*WHAT YOU NEED TO DO*:
For every line of the material below, check for the string "nonzero" and return the line if it is there.

··· DATA ···

/-- All rows of a drain through the stages before STORE: the rows' bytes, and what they collected. -/
def drainRows (rd : Reader) (e : ChainEntry) (arow : Nat) (rows : List (List Word)) : List Bytes × DrainAcc :=
  (rows.zipIdx).foldl (fun (a : List Bytes × DrainAcc) p =>
    let r := (e.stages.filter (fun x => x.code != 9 && x.code != 7)).foldl (fun y x => epilogueStage rd e.fs arow p.2 x y) (Row.vals p.1, a.2)
    (a.1 ++ [r.1.bytes (((e.stage 9).map (·.dfmt)).getD 0)], r.2)) ([], {})

/-- The counts of a granule added to its 64 bytes, R109 and R123. -/
def addCounts (rd : Reader) (g : Nat) (c : QCount) : Nat × Bytes :=
  let b := rd (g * 64) 24
  let cap := fun (o k : Nat) => leBytes 4 (min (2 ^ 32 - 1) (fieldAt b o 4 + k))
  (g * 64 + 8, leBytes 4 (fmax (BitVec.ofNat 32 (fieldAt b 8 4)) c.max).toNat ++ cap 12 c.sat ++ cap 16 c.nan ++ cap 20 c.inf)

/-- The header of the side buffer after the last row of a drain, R136. -/
def closeSide (rd : Reader) (x : Stage) : Nat × Bytes :=
  let h := readSide rd (x.g0 * 64)
  (x.g0 * 64, { h with cols := (h.cols + bits x.a 14 8 + 1) % 2 ^ 32, tiles := (h.tiles + 1) % 2 ^ 32,
                        state := if bit x.a 2 then 2 else h.state }.bytes)

/-! ## The zero-run format, R155 to R158 -/

/-- A coded block of 64 bytes. -/
def codeBlock (b : Bytes) : Bytes := leBytes 8 (listMask ((List.range 64).filter (fun i => b.getD i 0 != 0))) ++ b.filter (· != 0)

/-- The blocks of a row. -/
def codeRow (b : Bytes) : Bytes := ((List.range (b.length / 64)).map (fun i => codeBlock (slice b (64 * i) 64))).flatten

/-- A chunk header, R156. -/
structure ChunkHeader where
  sealed_ : Bool
  rows : Nat
  rowBytes : Nat
  coded : Nat
  nonzero : Nat
  capacity : Nat
  deriving DecidableEq, Repr

/-- The first 0x18 bytes of a header. -/
def ChunkHeader.bytes (h : ChunkHeader) : Bytes :=
  [0x52, 0x5A, 1, if h.sealed_ then 1 else 0] ++ leBytes 4 h.rows ++ leBytes 4 h.rowBytes ++ leBytes 4 h.coded ++ leBytes 4 h.nonzero
    ++ leBytes 4 h.capacity

/-- A whole chunk with its CRC and padding. -/
def chunkBytes (h : ChunkHeader) (coded : Bytes) : Bytes :=
  h.bytes ++ leBytes 4 (if h.sealed_ then crc32c (h.bytes ++ coded) else 0) ++ List.replicate 36 0 ++ coded
    ++ List.replicate ((64 - coded.length % 64) % 64) 0

/-- The header in Pond, with whether MAGIC and VERSION are right. -/
def readChunk (rd : Reader) (off : Nat) : ChunkHeader × Bool :=
  let b := rd off 64
  ({ sealed_ := bit (fieldAt b 3 1) 0, rows := fieldAt b 4 4, rowBytes := fieldAt b 8 4, coded := fieldAt b 12 4, nonzero := fieldAt b 16 4,
     capacity := fieldAt b 20 4 }, fieldAt b 0 2 == 0x5A52 && fieldAt b 2 1 == 1)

···

*COMPLETED TASK*:
  nonzero : Nat
  [0x52, 0x5A, 1, if h.sealed_ then 1 else 0] ++ leBytes 4 h.rows ++ leBytes 4 h.rowBytes ++ leBytes 4 h.coded ++ leBytes 4 h.nonzero
  ({ sealed_ := bit (fieldAt b 3 1) 0, rows := fieldAt b 4 4, rowBytes := fieldAt b 8 4, coded := fieldAt b 12 4, nonzero := fieldAt b 16 4,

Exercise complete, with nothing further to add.